OG Q 2017 New Question(Book Question: 194)
Solution:

Question Stem Analysis:


We need to determine whether positive integer n is odd.

Let’s review a few even/odd rules:
If n is odd, then (n + 1) is even, and (n + 2) is odd
Odd x odd = odd, even x even = even, and even x odd = even
Odd + odd = even, even + even = even, and odd + even = odd

Statement One Alone:

If n is odd, then n^2 is odd, (n + 1)^2 is even, and (n + 2)^2 is odd. The sum n^2 + (n + 1)^2 + (n + 2)^2 = odd + even + odd = even.

If n is even, then n^2 is even, (n + 1)^2 is odd, and (n + 2)^2 is even. The sum n^2 + (n + 1)^2 + (n + 2)^2 = even + odd + even = odd.

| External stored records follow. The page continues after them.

-- ==== Sys2Proof/Machine/PkForms.lean ====
section
/-! DEFINITION. The operand forms of the public-key family (R188, R191 to R194): PARAMS, binding rules, lengths. -/

namespace Sys2Proof.Machine

/-- R191: the PARAMS of a 0x2000 context. -/
structure PkParams where
  scheme : Nat
  hashAlg : Nat
  mgf : Nat
  nonce : Nat
  saltLen : Nat
  pre : Nat
  outForm : Nat
  dAlg : Nat
  dUsage : Nat
  dAttr : Nat
  dDomain : Nat
  dLen : Nat
  ctxLen : Nat
  deriving DecidableEq, Repr

/-- R191: PARAMS from their bytes. -/
def parsePk (b : Bytes) : PkParams :=
  { scheme := byteAt 0 b, hashAlg := byteAt 1 b, mgf := byteAt 2 b, nonce := byteAt 3 b, saltLen := leAt 4 2 b, pre := byteAt 6 b,
    outForm := byteAt 7 b, dAlg := byteAt 16 b, dUsage := byteAt 17 b, dAttr := byteAt 18 b, dDomain := byteAt 19 b, dLen := leAt 20 2 b,
    ctxLen := byteAt 24 b }

/-- R191, R192: the ALGs a SCHEME fits. -/
def schemeAlgs (s : Nat) : List Nat :=
  if s = 0x01 ∨ s = 0x02 ∨ s = 0x03 then [0x10, 0x11]
  else if s = 0x10 then [0x20, 0x21, 0x22, 0x28, 0x29, 0x2A]
  else if s = 0x11 ∨ s = 0x12 then [0x30, 0x38]
  else if s = 0x20 ∨ s = 0x21 then [0x50, 0x51, 0x52, 0x58, 0x59, 0x5A]
  else if s = 0x30 then [0x20, 0x21, 0x22]
  else if s = 0x31 then [0x40, 0x41, 0x42, 0x48, 0x49, 0x4A]
  else []

/-- R193: an opcode fits a SCHEME and, for ML-KEM, the key's side. -/
def pkFits (op scheme alg : Nat) : Bool :=
  if op = Op.pkSign ∨ op = Op.pkVerify then [0x01, 0x02, 0x10, 0x11, 0x12, 0x20, 0x21].contains scheme
  else if op = Op.pkEncrypt ∨ op = Op.pkDecrypt then scheme == 0x03
  else if op = Op.keyAgree then scheme == 0x30
  else if op = Op.kemEncap then scheme == 0x31 && decide (0x48 ≤ alg)
  else scheme == 0x31 && decide (alg ≤ 0x42)

/-- R193: the opcodes that derive a key. -/
def derives (op : Nat) : Bool := op == Op.keyAgree || op == Op.kemEncap || op == Op.kemDecap

/-- R191, R192: SCHEMEs without a HASH_ALG. -/
def noHash (scheme : Nat) : Bool := [0x11, 0x20, 0x30, 0x31].contains scheme

/-- R192: the derived-key fields. -/
def PkParams.derivedOk (x : PkParams) (raw : Bytes) (on : Bool) : Bool :=
  if on then
    decide (1 ≤ x.dAlg) && decide (x.dAlg ≤ 8) && (keyFieldsBad x.dAlg x.dUsage x.dAttr).isNone && keyLenOk x.dAlg x.dLen &&
      (x.outForm ≠ 1 || (kbExport x.dUsage x.dAlg).isSome)
  else zeroAt 16 6 raw && x.outForm == 0

/-- R192: the family rules of a 0x2000 context. -/
def State.pkOk (s : State) (c : CtxRec) : Bool :=
  let raw := c.params
  let x := parsePk raw
  let k0 := s.keyOf c.part (c.keys.getD 0 0)
  let alg := (k0.map (fun r => r.alg)).getD 0
  let k := ((k0.map (fun r => r.len)).getD 0) / 8
  let h := digestLen x.hashAlg
  (schemeAlgs x.scheme).contains alg && (if noHash x.scheme then x.hashAlg == 0 else h ≠ 0) &&
  (x.mgf == 0 || digestLen x.mgf ≠ 0) && (x.scheme ≠ 0x12 || x.hashAlg == 0x04) && decide (x.pre ≤ 1) &&
  (x.pre == 0 || !noHash x.scheme) && decide (x.nonce ≤ 1) && (x.nonce == 1 || !(x.scheme == 0x11 || x.scheme == 0x12)) &&
  decide (x.saltLen ≤ h) && (x.scheme ≠ 0x02 || (decide (x.saltLen + h + 2 ≤ k) && (x.nonce == 0 || x.saltLen == 0))) &&
  decide (x.outForm ≤ 1) && x.derivedOk raw (c.ops.any derives) &&
  (x.outForm == 0 || ((s.keyOf c.part (c.keys.getD 1 0)).map (fun r => r.usage)) == some 3) &&
  c.ops.all (fun o => pkFits o x.scheme alg) && zeroAt 8 8 raw && zeroAt 22 2 raw && decide (x.ctxLen ≤ 31) &&
  zeroAt (25 + x.ctxLen) (31 - x.ctxLen) raw

/-- R194: signature lengths by ALG of either side and LEN. -/
def sigLen (alg len : Nat) : Nat :=
  if alg = 0x10 ∨ alg = 0x11 then len / 8
  else if alg = 0x20 ∨ alg = 0x28 then 64
  else if alg = 0x21 ∨ alg = 0x29 then 96
  else if alg = 0x22 ∨ alg = 0x2A then 132
  else if alg = 0x30 ∨ alg = 0x38 then 64
  else if alg = 0x50 ∨ alg = 0x58 then 2420
  else if alg = 0x51 ∨ alg = 0x59 then 3309
  else if alg = 0x52 ∨ alg = 0x5A then 4627
  else 0

/-- R207: ML-KEM ciphertext lengths. -/
def kemCtLen (alg : Nat) : Nat :=
  if alg = 0x40 ∨ alg = 0x48 then 768 else if alg = 0x41 ∨ alg = 0x49 then 1088 else if alg = 0x42 ∨ alg = 0x4A then 1568 else 0

/-- R189: an uncompressed point's length by the private ALG. -/
def pointLen (alg : Nat) : Nat := if alg = 0x20 then 65 else if alg = 0x21 then 97 else 133

/-- R191: PARAMS of a job's context. -/
def Job.pk (j : Job) : PkParams := parsePk (j.parBytes 0 56)

/-- R194: the longest message of OAEP. -/
def oaepMax (len h : Nat) : Nat := len / 8 - 2 * h - 2

/-- R195: the length of a derived key's output: a handle, or a key block under an ALG. -/
def PkParams.keyOut (x : PkParams) (palg : Nat) : Nat := if x.outForm = 1 then kbLen palg x.dAlg x.dLen [] else 8

/-- R66 order 10, R194: the largest output of a job of the family, from the records its context's KEY0 and KEY1 name. -/
def Job.pkOut (j : Job) (alg len palg : Nat) : Nat :=
  let op := j.desc.opcode
  let x := j.pk
  if op = Op.pkSign then sigLen alg len
  else if op = Op.pkEncrypt then len / 8
  else if op = Op.pkDecrypt then oaepMax len (digestLen x.hashAlg)
  else if op = Op.kemEncap then kemCtLen alg + x.keyOut palg
  else if derives op then x.keyOut palg
  else 0

/-- R193: the keys a job of the family uses, with their usage classes. -/
def Job.pkKeys (j : Job) : List (Nat × List Nat) :=
  let op := j.desc.opcode
  if op = Op.pkSign then [(0, [5])]
  else if op = Op.pkVerify then [(0, [6])]
  else if op = Op.pkEncrypt then [(0, [1])]
  else if op = Op.pkDecrypt then [(0, [2])]
  else (0, [4]) :: (if j.pk.outForm = 1 then [(1, [3])] else [])

/-- R193: INFO_LEN. -/
def Job.infoLen (j : Job) : Nat := j.desc.pLe 48 2

end Sys2Proof.Machine
end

From the above, we see that, in order for n^2 + (n + 1)^2 + (n + 2)^2 to be even,then n must be odd. Statement one alone is sufficient.

Statement Two Alone:

If n is odd, then n^2 is odd, (n + 1)^2 is even, and (n + 2)^2 is odd and n^2 - (n + 1)^2 - (n + 2)^2 = odd - even - odd = even.

If n is even, then n^2 is even, (n + 1)^2 is odd, and (n + 2)^2 is even and n^2 - (n + 1)^2 - (n + 2)^2 = even - odd - even = odd.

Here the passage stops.